Peer Assessment Toolkit

This toolkit is to support collaborative efforts to learn from singular events.  The peer assessment process is designed to engage public health and other professionals in the analysis of a public health system’s response to an emergency, by identifying root causes of successes and failures and highlighting lessons that can be institutionalized by the responding public health system and others to improve future responses. In this toolkit is information about: a definition of peer assessment, a rationale for peer assessment, the intended users of this toolkits, a glossary of terns, peer-assessment major components, initiating a peer-assessment, master activities list, conducting a peer-assessment, and how to conduct a facilitated lookback for public health emergency preparedness as well as other options for conducting an on-site meeting and root cause analysis.

Preparedness Logic Model

This report focuses on the development of a public health emergency preparedness logic model for the European context, particularly on cross‐border threats to health that can be used as the basis for identifying public health emergency preparedness (PHEP) systems’ current level of preparedness. The paper begins with a summary of the salient aspects of the European public health emergency preparedness context. The first section describes the role of logic models in the development of measurement and assessment systems, particularly in distinguishing between capabilities and capacities. The paper then proceeds to describe the method used for identifying both the critical capabilities and capacities in the European context.

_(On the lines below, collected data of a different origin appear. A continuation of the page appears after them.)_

/-- Vector S-6's state before (95 section 2.1). -/
def s6 : GeneratorState := genOf 0x12345678 0x9ABCDEF0 0x0F1E2D3C 0x4B5A6978 0x00000080

/-! ### Decoding: packets written byte by byte (95 section 5.1, R57 to R62) -/

theorem test_decode_init_abc :
    decode [0x01#8, 0x00#8, 0x61#8, 0x62#8, 0x63#8] =
      .ok (.init false false [0x61#8, 0x62#8, 0x63#8]) := by rfl

theorem test_decode_init_flags_and_opcode_like_seed :
    decode [0x01#8, 0x02#8, 0x03#8, 0x00#8] = .ok (.init false true [0x03#8, 0x00#8]) := by rfl

theorem test_decode_load_direct :
    decode [0x02#8, 0x01#8, 0x12#8, 0x34#8, 0x56#8, 0x78#8, 0x9A#8, 0xBC#8, 0xDE#8, 0xF0#8,
      0x0F#8, 0x1E#8, 0x2D#8, 0x3C#8, 0x4B#8, 0x5A#8, 0x69#8, 0x78#8] =
      .ok (.load true false 0x12345678 0x9ABCDEF0 0x0F1E2D3C 0x4B5A6978) := by rfl

theorem test_decode_step : decode [0x03#8] = .ok .step := by rfl

theorem test_decode_read : decode [0x04#8] = .ok .read := by rfl

/-- The encoder on K-L8's packet (95 section 3.2). -/
theorem test_encode_load_plain_direct :
    encode (.load true true 1 2 3 4) =
      [0x02#8, 0x03#8, 0, 0, 0, 1, 0, 0, 0, 2, 0, 0, 0, 3, 0, 0, 0, 4] := by decide

/-- The table's words: opcode alone, operands zero. -/
theorem test_table_words :
    decodeTableWord 8 0x01 = some (.init false false []) ∧
    decodeTableWord 8 0x02 = some (.load false false 0 0 0 0) ∧
    decodeTableWord 8 0x03 = some .step ∧ decodeTableWord 8 0x04 = some .read ∧
    decodeTableWord 16 0x0301 = some (.init true true []) ∧ decodeTableWord 8 0x05 = none := by
  decide

/-! ### Ill-formed packets: one for each check of `packetLegal` (95 section 5.2) -/

theorem test_packet_check_opcode :
    packetLegal [] = false ∧ packetLegal [0x00#8] = false ∧ packetLegal [0x05#8] = false ∧
    packetLegal [0xFF#8] = false := by decide

theorem test_packet_check_init_length_and_flags :
    packetLegal [0x01#8] = false ∧ packetLegal [0x01#8, 0x04#8] = false ∧
    packetLegal [0x01#8, 0x80#8, 0x61#8] = false ∧ packetLegal [0x01#8, 0x03#8] = true := by decide

theorem test_packet_check_load_length_and_flags :
    packetLegal (0x02#8 :: List.replicate 16 0) = false ∧
    packetLegal (0x02#8 :: List.replicate 18 0) = false ∧
    packetLegal (0x02#8 :: 0x04#8 :: List.replicate 16 0) = false ∧
    packetLegal (0x02#8 :: List.replicate 17 0) = true := by decide

theorem test_packet_check_bare_length :
    packetLegal [0x03#8, 0x00#8] = false ∧ packetLegal [0x04#8, 0x04#8] = false ∧
    packetLegal [0x03#8] = true ∧ packetLegal [0x04#8] = true := by decide

/-- No command is ill-formed (R13, R26, R62), the boundary operands among them. -/
theorem test_instr_check :
    Instr.wellFormed (.init true true []) = true ∧
    Instr.wellFormed (.load false false 0 0 0xFFFFFFFF 0) = true ∧
    Instr.wellFormed .step = true ∧ Instr.wellFormed .read = true := by decide

/-- The decoder's reasons, one packet each. -/
theorem test_illegal_reasons :
    decode [] = .error .emptyPacket ∧ decode [0x07#8] = .error (.unassignedOpcode 0x07#8) ∧
    decode [0x01#8] = .error .initWithoutFlags ∧ decode [0x02#8, 0x00#8] = .error .loadLength ∧
    decode [0x03#8, 0x00#8] = .error .trailingBytes ∧
    decode [0x01#8, 0x40#8, 0x61#8] = .error (.reservedFlags 0x40#8) := by
  refine ⟨?_, ?_, ?_, ?_, ?_, ?_⟩ <;> rfl

/-! ### The primitives and the round (95 section 2) -/

theorem test_primitives :
    add32 0xFFFFFFFF 1 = 0 ∧ mul3p1 Config.params 0xAAAAAAAB = 2 ∧ shr1 0x80000000 = 0x40000000 ∧
    rotl32 0x80000001 1 = 3 ∧ rotl32 0x80000001 31 = 0xC0000000 ∧
    rotl32 0x12345678 4 = 0x23456781 ∧ be32 0x12 0x34 0x56 0x78 = 0x12345678 ∧
    bytesBe32 0x0A0B0C0D = [0x0A, 0x0B, 0x0C, 0x0D] := by decide

/-- Vectors S-3, S-5, S-6, S-7, S-10 and S-12, canonical configuration. -/
theorem test_round_canonical :
    (engineRound Config.params ⟨false, false⟩ (genOf 0xFFFFFFFF 0 0 0 0)).1 =
      genOf 0 0 0 0x5A5A5A5C 1 ∧
    (engineRound Config.params ⟨false, false⟩
      (genOf 0xFFFFFFFF 0xFFFFFFFF 0xFFFFFFFF 0xFFFFFFFF 0xFFFFFFFF)).1 =
      genOf 0 0xFFFFFFFF 0xFFFFFFFF 0 0 ∧
    (engineRound Config.params ⟨false, false⟩ s6).1 =
      genOf 0xD1E6B788 0x0F1E2D3C 0x4B5A6978 0x079A552A 0x81 ∧
    (engineRound Config.params ⟨false, false⟩ (genOf 3 0x1F 0 0 0)).1 =
      genOf 0x1F 0 0 0xD2D2D2D8 1 ∧
    (engineRound Config.params ⟨false, false⟩
      (genOf 0xDEADBEEF 0xCAFEBABE 0x01234567 0x89ABCDEF 0xFFFFFFFE)).1 =
      genOf 0x43557751 0x01234567 0x89ABCDEF 0x94BEE938 0xFFFFFFFF ∧
    (engineRound Config.params ⟨false, false⟩ (genOf 0 0x10 1 0xFFFFFFFF 0x7FFFFFFF)).1 =
      genOf 0xFFFFFFEF 1 0xFFFFFFFF 0xDA5E5A59 0x80000000 := by decide

/-- Vectors S-6d, S-10p and S-12dp: the other three configurations. -/
theorem test_round_variants :
    (engineRound Config.params ⟨true, false⟩ s6).1 =
      genOf 0xD1E6B788 0x0F1E2D3C 0x4B5A6978 0x71005FAF 0x81 ∧
    (engineRound Config.params ⟨false, true⟩
      (genOf 0xDEADBEEF 0xCAFEBABE 0x01234567 0x89ABCDEF 0xFFFFFFFE)).1 =
      genOf 0xCAFEBABE 0x01234567 0x89ABCDEF 0x94BEE938 0xFFFFFFFF ∧
    (engineRound Config.params ⟨true, true⟩ (genOf 0 0x10 1 0xFFFFFFFF 0x7FFFFFFF)).1 =
      genOf 0x10 1 0xFFFFFFFF 0x7FFFFFFE 0x80000000 := by decide

/-- Vectors S-5b and S-10b: the alternative reading `XOR_SCOPE = both`. -/
theorem test_round_xor_scope_both :
    (engineRound { Config.params with xorScope := .both } ⟨false, false⟩
      (genOf 0xFFFFFFFF 0xFFFFFFFF 0xFFFFFFFF 0xFFFFFFFF 0xFFFFFFFF)).2 = 0x2D2D2D2E ∧
    (engineRound { Config.params with xorScope := .both } ⟨false, false⟩
      (genOf 0xDEADBEEF 0xCAFEBABE 0x01234567 0x89ABCDEF 0xFFFFFFFE)).2 = 0xFA103691 := by decide

/-! ### The commands, one step each -/

/-- Vector K-L8 (95 section 3.2): LOAD.d.p 1, 2, 3, 4. -/
theorem test_load_state :
    (nextState (exec (.load true true 1 2 3 4) State.reset)).bind State.gen =
      some (genOf 0xB90C954E 0x5D68EA9F 0x76C35CF3 0x000F361C 0x80) := by decide +kernel

/-- K-L1 over a running generator: the old one is gone, the response is `00` (R90, 95 section 6). -/
theorem test_load_reseeds :
    nextState (exec (.load false false 0 0 0 0) (seededWith true true s6)) =
      some { seededWith false false (genOf 0xAFADC46A 0x821E1C0C 0x14A80CEC 0x31F03AEC 0x80) with
        outbox := [[0x00#8]] } := by decide +kernel

/-- Vector K-I2: the digest of `abc` (SHA-256 there), split and warmed up. -/
theorem test_init_split_and_warmup :
    warmedUp Config.params ⟨false, false⟩ (splitDigest #v[0xBA, 0x78, 0x16, 0xBF, 0x8F, 0x01, 0xCF,
      0xEA, 0x41, 0x41, 0x40, 0xDE, 0x5D, 0xAE, 0x22, 0x23, 0xB0, 0x03, 0x61, 0xA3, 0x96, 0x17,
      0x7A, 0x9C, 0xB4, 0x10, 0xFF, 0x61, 0xF2, 0x00, 0x15, 0xAD]) =
      genOf 0x36DD72B1 0x46D3F160 0x1ED338B3 0x53A9B55B 0x80 := by decide +kernel

/-- INIT of the empty seed (95 section 5.1): configuration, flag and response, whatever the digest. -/
theorem test_init_empty_seed :
    (nextState (exec (.init true false []) State.reset)).map
      (fun s => (s.cfg, s.seeded, s.outbox)) = some (⟨true, false⟩, true, [[0x00#8]]) := by decide

/-- Vector S-6 as a STEP response (95 section 5.3). -/
theorem test_step_response :
    lastResponse (exec .step (seededWith false false s6)) =
      some [0x00#8, 0x07#8, 0x9A#8, 0x55#8, 0x2A#8] := by decide

/-- STEP with `SEEDED = 0` (95 section 6, line 2). -/
theorem test_step_unseeded :
    nextState (exec .step State.reset) = some { State.reset with outbox := [[0x02#8]] } := by decide

/-- READ of K-L1's state (95 section 5.3). -/
theorem test_read_response :
    lastResponse (exec .read
      (seededWith false false (genOf 0xAFADC46A 0x821E1C0C 0x14A80CEC 0x31F03AEC 0x80))) =
      some [0x00#8, 0xAF#8, 0xAD#8, 0xC4#8, 0x6A#8, 0x82#8, 0x1E#8, 0x1C#8, 0x0C#8, 0x14#8, 0xA8#8,
        0x0C#8, 0xEC#8, 0x31#8, 0xF0#8, 0x3A#8, 0xEC#8, 0x00#8, 0x00#8, 0x00#8, 0x80#8] := by decide

/-- READ with `SEEDED = 0` (95 section 6, line 1). -/
theorem test_read_unseeded :
    nextState (exec .read State.reset) = some { State.reset with outbox := [[0x02#8]] } := by decide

Preparedness Core Competencies Model

This report was commissioned by the European Centre for Disease Prevention and Control (ECDC) and focuses on the development of emergency preparedness core competencies in the European context. With the eventual goal of developing competency- based training programs intended to improve public health emergency preparedness (PHEP), the authors developed an ECDC public health emergency preparedness logic model. This logic model provides a structure for assessing preparedness in the European Member States and, in its list of public health emergency preparedness capabilities, a language for describing and identifying gaps in the knowledge and skills of public health and preparedness professionals.

Emergency Risk Communication Item Bank

The Emergency Risk Communication Item Bank was developed by the EPREP Program and provides a user-friendly platform for survey development. To build their survey, users may select items from six domains (Awareness and Knowledge, Communication Behaviors, Emotional Reactions, Preparedness Behaviors, Risk Perception, Social and Demographics Factors), or select a pre-developed survey that was used in one of four real emergencies (2010 MA Water Crisis, 2014 West Virginia Water Crisis, 2009 H1N1 Pandemic, 2012 MERS Outbreak).